Do Judges Vary in Their Treatment of Race?
David S. Abrams, Marianne Bertrand, and Sendhil Mullainathan1


Are minorities treated differently by the legal system? Systematic racial differences in case characteristics, many unobservable, make this a difficult question to answer directly. In this paper, we estimate whether judges differ from each other in how they sentence minorities, avoiding potential bias from unobservable case characteristics by exploiting the random assignment of cases to judges. We measure the between-judge variation in the difference in incarceration rates and sentence lengths between African-American and White defendants. We perform a Monte Carlo simulation in order to explicitly construct the appropriate counterfactual, where race does not influence judicial sentencing. In our data set, which includes felony cases from Cook County, Illinois, we find statistically significant between-judge variation in incarceration rates, although not in sentence lengths.

I. Introduction
In 2008, 38% of sentenced inmates in the U.S. were African-American, with African-American males incarcerated at six and a half times the rate of White males.2 Do these differences in incarceration rates merely reflect racial differences in criminal behavior, or are they also partly an outcome of differential prosecution or sentencing practices? A long-standing principle embedded in our system of justice is that defendants should not be treated differently because of their race. This principle is codified in the “Equal Protection” clause of the 14th amendment to the Constitution.3 Differential sentencing or conviction rates by race are presumably a violation of this clause, making this an important question to answer on legal grounds.
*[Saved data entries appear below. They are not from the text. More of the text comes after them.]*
-- ==== Sys2Proof/Certificates/Slice0/Obligations.lean ====
section
/-!
DEFINITION. The statements for the provers.
-/
set_option maxRecDepth 4000
open Sys2Proof Sys2Proof.Machine

/-- A step with command c at the front of the queue runs c on the state with the queue's rest (R40: a block takes commands). -/
def Obligations.StepRunsTheFrontCommand : Prop :=
  ∀ (s : State) (c : Instr), step { s with pending := c :: s.pending } = exec c s

/-- With no command waiting the block idles: the model's choice, log entry 1. -/
def Obligations.IdleStepChangesNothing : Prop :=
  ∀ s : State, s.pending = [] → step s = .next s

/-- The machine after reset: no command waits, memory is zero in its canonical form and holds no error (R71, R74), every register has
the reset value its register map gives (R16), no bristle runs (R124), and the fuses are within themselves (R612). -/
def Obligations.ResetLeavesTheStatedValues : Prop :=
  State.reset.pending = [] ∧ State.reset.out = [] ∧ State.reset.memOk ∧ (∀ a, memRead State.reset.mem a = 0) ∧ State.reset.ecc = [] ∧
    State.reset.stk.bursts = [] ∧ (∀ (r : Reg) (m i j k : Nat), State.reset.rget r m i j k = r.resetAt i) ∧
    (∀ b, b < 3840 → State.reset.brState b = 0 ∧ State.reset.brRuns b = false) ∧ State.reset.dbg.fuses.within State.reset.dbg.fuses

/-- R37: the place of every byte of staging SRAM, and the hole above it. -/
def Obligations.StagingSramHasItsAddresses : Prop :=
  ∀ n b : Nat, n < 4 →
    (b < 0x06000000 → space (0x020000000000 + n * 0x08000000 + b) = .staging n b) ∧
    (0x06000000 ≤ b → b ≤ 0x07FFFFFF → space (0x020000000000 + n * 0x08000000 + b) = .unmapped)

/-- R10, R36, R37: an internal address lies in bristle SRAM exactly where R36 puts a byte of a bristle there, and likewise for staging
SRAM: two bytes never share an address, and no other address reaches them. -/
def Obligations.SramAddressesAreUnique : Prop :=
  (∀ a b o : Nat, space a = .sram b o ↔ (b < 3840 ∧ o < 0x40000 ∧
    a = 0x010000000000 + b / 384 * 0x10000000 + b % 384 / 16 * 0x00400000 + b % 16 * 0x00040000 + o)) ∧
  (∀ a n o : Nat, space a = .staging n o ↔ (n < 4 ∧ o < 0x06000000 ∧ a = stagingAddr n o)) ∧
  (∀ a : Nat, space a = .stack ↔ a < 0x00A000000000)

/-- R121: a trap of cause n is handled by the program when TRAP_EN is 1, bit n of BRS_TMASK is 1 and the bristle is not in the
handler; otherwise it is fatal. Handled is HANDLER at BRS_TVEC with EPC, ECAUSE and EVAL; fatal is FAULTED with RUN clear and
BRS_FAULT. -/
def Obligations.TrapIsHandledOrFatal : Prop :=
  ∀ (s : State) (b n epc eval : Nat), b < 3840 → n < 32 → epc < 2 ^ 18 → eval < 2 ^ 48 →
    (s.fget BRS_CTL_TRAP_EN b = 1 → bit (s.rget BRS_TMASK b) n = true → (s.br b).inHandler = false →
      (s.trap b n epc eval).brState b = 2 ∧ ((s.trap b n epc eval).br b).inHandler = true ∧ ((s.trap b n epc eval).br b).epc = epc ∧
      ((s.trap b n epc eval).br b).ecause = n ∧ ((s.trap b n epc eval).br b).eval = eval) ∧
    (¬(s.fget BRS_CTL_TRAP_EN b = 1 ∧ bit (s.rget BRS_TMASK b) n = true ∧ (s.br b).inHandler = false) →
      (s.trap b n epc eval).brState b = 3 ∧ (s.trap b n epc eval).fget BRS_CTL_RUN b = 0 ∧
      (s.trap b n epc eval).fget BRS_FAULT_PC_PC b = epc ∧
      (s.trap b n epc eval).fget BRS_FAULT_CAUSE b = (if (s.br b).inHandler then 10 else n))

/-- R484: the window changes as the pseudocode says. -/
def Obligations.WindowFollowsThePseudocode : Prop :=
  ∀ (x : Conn) (newly ece psn : Nat),
    (ece ≠ 0 → 0 ≤ psnDiff psn x.cut → x.ccAck newly ece psn =
      { x with cwnd := max 512 (x.cwnd - x.cwnd * x.ecnCut / 16), ssthresh := max 512 (x.cwnd - x.cwnd * x.ecnCut / 16), cut := x.nextPsn }) ∧
    (ece ≠ 0 → psnDiff psn x.cut < 0 → x.ccAck newly ece psn = x) ∧
    (x.ccAck 0 0 psn = { x with cwnd := min x.cwnd 1048576 }) ∧
    (x.ccAck (newly + 1) 0 psn = { x with cwnd := min (growWindow x.ssthresh newly (x.cwnd + (if x.cwnd < x.ssthresh then 256 else 65536 / x.cwnd))) 1048576 }) ∧
    (0 ≤ psnDiff psn x.cut → x.ccLoss psn = { x with cwnd := max 512 (x.cwnd / 2), ssthresh := max 512 (x.cwnd / 2), cut := x.nextPsn }) ∧
    (psnDiff psn x.cut < 0 → x.ccLoss psn = x) ∧
    x.ccTimeout = { x with ssthresh := max 512 (x.cwnd / 2), cwnd := 512, cut := x.nextPsn }

/-- R483, R484: the window stays between 2 and 4,096 packets and an unmarked acknowledgement never shrinks it; a second loss before
CUT is acknowledged does not cut again. -/
def Obligations.WindowStaysInItsBounds : Prop :=
  ∀ (x : Conn) (newly ece psn psn2 : Nat), 512 ≤ x.cwnd → x.cwnd ≤ 1048576 →
    (512 ≤ (x.ccAck newly ece psn).cwnd ∧ (x.ccAck newly ece psn).cwnd ≤ 1048576) ∧
    (ece = 0 → x.cwnd ≤ (x.ccAck newly ece psn).cwnd ∧ (x.ccAck newly ece psn).cut = x.cut) ∧
    (512 ≤ (x.ccLoss psn).cwnd ∧ (x.ccLoss psn).cwnd ≤ x.cwnd) ∧
    (0 ≤ psnDiff psn x.cut → psnDiff psn2 x.nextPsn < 0 → (x.ccLoss psn).ccLoss psn2 = x.ccLoss psn) ∧
    (x.ccTimeout.cwnd = 512 ∧ 512 ≤ x.ccTimeout.ssthresh ∧ x.ccTimeout.ssthresh ≤ 524288)

/-- R188, R209, R111: a write on the bus stores its bytes, whole, at their addresses, and every byte outside them reads as before; the
canonical form stays; a read of good memory gives what was written. -/
def Obligations.BusWritesStoreTheirBytesAlone : Prop :=
  ∀ (s : State) (a : Nat) (bs : List Byte), isMemory a bs.length = true → s.ecc = [] → s.stk.bursts = [] → (∀ k, s.pcFailed k = false) →
    (s.memOk → (s.busWrite a bs).memOk) ∧ (s.busWrite a bs).memGet a bs.length = bs ∧
    (∀ j n, j + n ≤ a ∨ a + bs.length ≤ j → (s.busWrite a bs).memGet j n = s.memGet j n) ∧
    ((s.busWrite a bs).busRead a bs.length).bytes = some bs

/-- The invariant of one-way fuses (R612, R615): whatever fuses f were blown, with the identity fields as they were, they still are
after every step from every state; and a step takes exactly the front command from the queue (log entry 1). -/
def Obligations.EveryStepTakesOneCommandAndUnblowsNoFuse : Prop :=
  ∀ (f : Fuses) (s t : State), f.within s.dbg.fuses → step s = .next t → f.within t.dbg.fuses ∧ t.pending = s.pending.tail

/-- R615: no command but FUSE_PROGRAM's five fields blows a fuse: every other command leaves every fuse as it was. -/
def Obligations.OnlyFuseProgramBlowsFuses : Prop :=
  ∀ (s t : State) (c : Instr), exec c s = .next t →
    (∀ ch key fails, c ≠ .fuseDbgDisable ch key fails ∧ c ≠ .fuseInjDisable ch key fails) →
    (∀ ch key n fails, c ≠ .fuseSecver ch key n fails ∧ c ≠ .anchorRevoke ch key n fails) →
    (∀ ch key n got fails, c ≠ .anchorWrite ch key n got fails) → t.dbg.fuses = s.dbg.fuses

/-- R63: a palette's clock is the lowest of the firmware setting and the input, current and thermal caps; lifting one cap leaves the
others in force; no firmware write raises the clock above an active cap. -/
def Obligations.PaletteClockIsTheLowestSetting : Prop :=
  ∀ (s : State) (p : Nat),
    s.setCaps.clockTarget p = min (smGetD s.pw.fwClk p 16)
      (min (min (if s.fget GSO_PWR_STATUS_VIN_STATE = 1 then 4 else 16) (if s.fget GSO_PWR_STATUS_OC_THROTTLE = 1 then 8 else 16))
        (thermCap (s.fget GSO_THERM_STATUS_THERM_STATE))) ∧
    (∀ v, (s.fset GSO_PWR_STATUS_VIN_STATE v).setCaps.clockTarget p ≤ min (if s.fget GSO_PWR_STATUS_OC_THROTTLE = 1 then 8 else 16) (thermCap (s.fget GSO_THERM_STATUS_THERM_STATE))) ∧
    (∀ v, (s.fset GSO_PWR_STATUS_OC_THROTTLE v).setCaps.clockTarget p ≤ min (if s.fget GSO_PWR_STATUS_VIN_STATE = 1 then 4 else 16) (thermCap (s.fget GSO_THERM_STATUS_THERM_STATE))) ∧
    (∀ v, (s.fset GSO_THERM_STATUS_THERM_STATE v).setCaps.clockTarget p ≤ min (if s.fget GSO_PWR_STATUS_VIN_STATE = 1 then 4 else 16) (if s.fget GSO_PWR_STATUS_OC_THROTTLE = 1 then 8 else 16)) ∧
    (∀ m : SMap Nat, ((s.setCaps.setPw { s.setCaps.pw with fwClk := m }).clockTarget p) ≤
      min (min (if s.fget GSO_PWR_STATUS_VIN_STATE = 1 then 4 else 16) (if s.fget GSO_PWR_STATUS_OC_THROTTLE = 1 then 8 else 16)) (thermCap (s.fget GSO_THERM_STATUS_THERM_STATE)))

/-- R193: a stack-range address is steered to a stack and a 35-bit stack address as the pseudocode says, no two addresses to the same
place, and a 256-byte granule never spans two stacks. -/
def Obligations.SteeringIsOneToOne : Prop :=
  ∀ l x : Nat, l ≤ 31 → x < 0xA000000000 →
    (x / 0x500000000 < l → steer l x = ((x % 0x500000000) >>> 30, ((x / 0x500000000) <<< 30) ||| ((x % 0x500000000) &&& 0x3FFFFFFF))) ∧
    (l ≤ x / 0x500000000 → ∀ g q r h : Nat, g = (x % 0x500000000) >>> 8 → q = g / 20 → r = g % 20 →
      h = (q ^^^ q >>> 5 ^^^ q >>> 10 ^^^ q >>> 15 ^^^ q >>> 20) &&& 0x1F →
      steer l x = ((r + h) % 20, ((x / 0x500000000) <<< 30) ||| (q <<< 8) ||| ((x % 0x500000000) &&& 0xFF))) ∧
    (steer l x).1 < 20 ∧ (steer l x).2 < 2 ^ 35 ∧
    (∀ y, y < 0xA000000000 → steer l y = steer l x → y = x) ∧
    (∀ y, y / 256 = x / 256 → (steer l y).1 = (steer l x).1)

/-- R194: the row, the bank, the pseudo-channel, the column and the byte of a stack address name it alone. -/
def Obligations.BurstPlacesAreUnique : Prop :=
  ∀ a b : Nat, a < 2 ^ 35 → b < 2 ^ 35 → rowOf a = rowOf b → bankOf a = bankOf b → pcOf a = pcOf b →
    getBits a 14 13 * 8 + getBits a 7 5 = getBits b 14 13 * 8 + getBits b 7 5 → a % 32 = b % 32 → a = b

/-- R117: the return stack is a ring of sixteen: in wrap mode up to sixteen pushed return addresses pop in reverse order, and a pop
after sixteen finds the newest entry again; in trap mode a full stack takes no push and an empty one gives no pop. -/
def Obligations.ReturnStackIsARing : Prop :=
  (∀ (br : Bristle) (l : List Nat), br.rsPtr < 16 → l.length ≤ 16 → (br.pushAll l).popAll l.length = l.reverse) ∧
  (∀ (br : Bristle) (l : List Nat) (a : Nat), br.rsPtr < 16 → l.length = 15 → (br.pushAll (l ++ [a])).popAll 17 = a :: (l.reverse ++ [a])) ∧
  (∀ (br br' : Bristle) (ra : Nat), br.rsDepth ≤ 16 → (br.push false ra = some br' ∨ br.push true ra = some br') → br'.rsDepth ≤ 16 ∧ br'.rsPtr < 16) ∧
  (∀ (br : Bristle) (ra : Nat), br.push true ra = none ↔ br.rsDepth = 16) ∧ (∀ br : Bristle, br.pop true = none ↔ br.rsDepth = 0)

/-- R12, R13, R14, R41: a write of a register with no rule of its own gives each bit what its access type says, RWL bits under the
block's lock, and changes nothing else; a requester that is not granted the register changes nothing and gets ACCESS_FAULT; a
reserved offset ignores the write; a register of a sleeping die takes the write when its die wakes. R13: the LOCK bit of a block's
lock register. -/
def Obligations.RegisterWritesFollowTheAccessTypes : Prop :=
  (∀ (s : State) (who : Requester) (addr val w : Nat) (l : CtlLoc) (r : Reg) (ix : List Nat),
    addr % 4 = 0 → ctlLoc addr = some l → regAt l.blk l.inst l.off = some (r, ix) → ordinaryReg l r → s.awake l.blk l.inst →
    s.ctlErr who addr 4 true = none →
    (∀ n, w.testBit n = bitAfterWrite r (s.locked l.blk l.inst) (s.rget r l.inst (ixAt ix 0) (ixAt ix 1) (ixAt ix 2)) val n) →
    (∀ x ∈ fieldRanges, x.1.reg = r → x.2 (getBits w x.1.hi x.1.lo) = true) →
    exec (.registerWrite who addr 4 val) s = .next (s.rset r w l.inst (ixAt ix 0) (ixAt ix 1) (ixAt ix 2))) ∧
  (∀ (s : State) (who : Requester) (addr val : Nat) (l : CtlLoc),
    addr % 4 = 0 → ctlLoc addr = some l → regAt l.blk l.inst l.off = none → l.blk ≠ .mbx → l.blk ≠ .mem → l.blk ≠ .tmt →
    s.awake l.blk l.inst → s.ctlErr who addr 4 true = none → exec (.registerWrite who addr 4 val) s = .next s) ∧
  (∀ (s : State) (sl addr val : Nat) (l : CtlLoc),
    s.pw.devReset = false → addr % 4 = 0 → ctlLoc addr = some l → (ctlLoc (addr + 3)).isSome = true → s.ctlGranted sl addr true = false →
    exec (.registerWrite (.slice sl) addr 4 val) s = .next (s.emit (.report sl .accessFault))) ∧
  (∀ (s : State) (addr val : Nat) (l : CtlLoc) (d : Domain),
    s.pw.devReset = false → addr % 4 = 0 → val < 2 ^ 32 → ctlLoc addr = some l → (ctlLoc (addr + 3)).isSome = true → domainOf l.blk l.inst = some d → s.isGated d = true →
    exec (.registerWrite .atelier addr 4 val) s =
      .next (s.setPw { s.pw with waiting := s.pw.waiting ++ [{ dom := d, addr := addr, val := val }] })) ∧
  (∀ (s : State) (addr : Nat) (l : CtlLoc) (f : Fld),
    addr % 4 = 0 → ctlLoc addr = some l → lockFld l.blk = some f → regAt l.blk l.inst l.off = some (f.reg, []) →
    l.off = f.reg.off → s.awake l.blk l.inst →
    ∃ t, exec (.blockLockSet addr) s = .next t ∧ t = s.rset f.reg (s.rget f.reg l.inst ||| 1) l.inst ∧ t.locked l.blk l.inst = true)

/-- R11, R33, R40: a read of a control register by the atelier core returns the word latched for it, once, and else the live value,
latching the partners of a low word; nothing else changes (whether BRS_STATUS of a bristle at work samples a hold cycle is open,
log entry 24). A domain that wakes is no longer gated, and neither is its palette; no other domain changes but a palette's two
stacks, which leave self-refresh; memory is kept. -/
def Obligations.ReadsLatchAndDomainsWake : Prop :=
  (∀ (s : State) (addr : Nat) (l : CtlLoc) (w : Word32),
    addr % 4 = 0 → ctlLoc addr = some l → ctlLoc (addr + 3) = some { l with off := l.off + 3 } → l.blk ≠ .mbx → s.awake l.blk l.inst →
    smGet s.latch addr = some w →
    exec (.latchingRead .atelier addr 4) s = .next (({ s with latch := smDel s.latch addr } : State).emit (.read addr w.toNat .ok))) ∧
  (∀ (s : State) (addr : Nat) (l : CtlLoc),
    addr % 4 = 0 → ctlLoc addr = some l → ctlLoc (addr + 3) = some { l with off := l.off + 3 } → l.blk ≠ .mbx → s.awake l.blk l.inst →
    smGet s.latch addr = none → s.holdOpen addr = false →
    ∃ t, exec (.latchingRead .atelier addr 4) s = .next t ∧ t.out = .read addr (s.ctlWord l % 2 ^ 32) .ok :: s.out ∧
      (∀ p ∈ s.partners addr, smGet t.latch p = some (BitVec.ofNat 32 (s.wordAt p))) ∧
      (∀ p, p ∉ s.partners addr → smGet t.latch p = smGet s.latch p) ∧ t = { s with latch := t.latch, out := t.out }) ∧
  (∀ (s : State) (d : Domain),
    s.pw.devReset = false → s.pw.waiting = [] → s.fget GSO_MSTATE_STATE ≠ 1 → s.fget GSO_MSTATE_STATE ≠ 2 → s.isGated d = true →
    ∃ t, exec (.powerDomainWake d) s = .next t ∧ t.isGated d = false ∧
      (∀ e, e ≠ d → (∀ p, d = .palette p ∨ (∃ c, d = .cluster p c) ∨ (∃ m, d = .stack m ∧ m / 2 = p) →
        e ≠ .palette p ∧ ∀ m, m / 2 = p → e ≠ .stack m) → t.isGated e = s.isGated e) ∧
      (∀ p m, d = .palette p → m / 2 = p → t.fget MEM_STATUS_STATE m ≠ 2) ∧
      t = { s with pw := t.pw, regs := t.regs, syn := t.syn }) ∧
  (∀ (s : State) (d : Domain), s.pw.devReset = false → s.pw.waiting = [] → s.isGated d = false →
    (∀ p c, d = .cluster p c → s.isGated (.palette p) = false) → (∀ m, d = .stack m → s.isGated (.palette (m / 2)) = false) →
    exec (.powerDomainWake d) s = .next s)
Establishing whether or not courts treat minority defendants differently also has important social implications: such practices might further exacerbate social inequalities and might even lead to a self-confirming equilibrium where expectations of racial discrimination affect criminal behavior.

Numerous studies examine this question, and most encounter empirical hurdles, particularly small sample size and omitted variables bias. Although almost all proceedings in U.S. courts are public record, as a practical matter it is quite challenging to obtain a statistically significant sample size. The studies using small samples of archival data have produced mixed results.4 Of equal concern is the fact that cross-sectional studies suffer from a potentially severe omitted variables bias. Apparently significant effects of defendant race may actually be due to omitted case characteristics that are correlated with race, such as criminal history or attorney quality5. Thus there are two potential reasons for finding a significant coefficient on race in a cross-sectional regression: discriminatory sentencing on the part of judges or juries, or unobservable characteristics that drive the sentencing gap. The central difficulty with the cross-sectional methodology is that race is not randomly assigned. Therefore, any regression and interpretation thereof is likely to suffer from omitted variables bias.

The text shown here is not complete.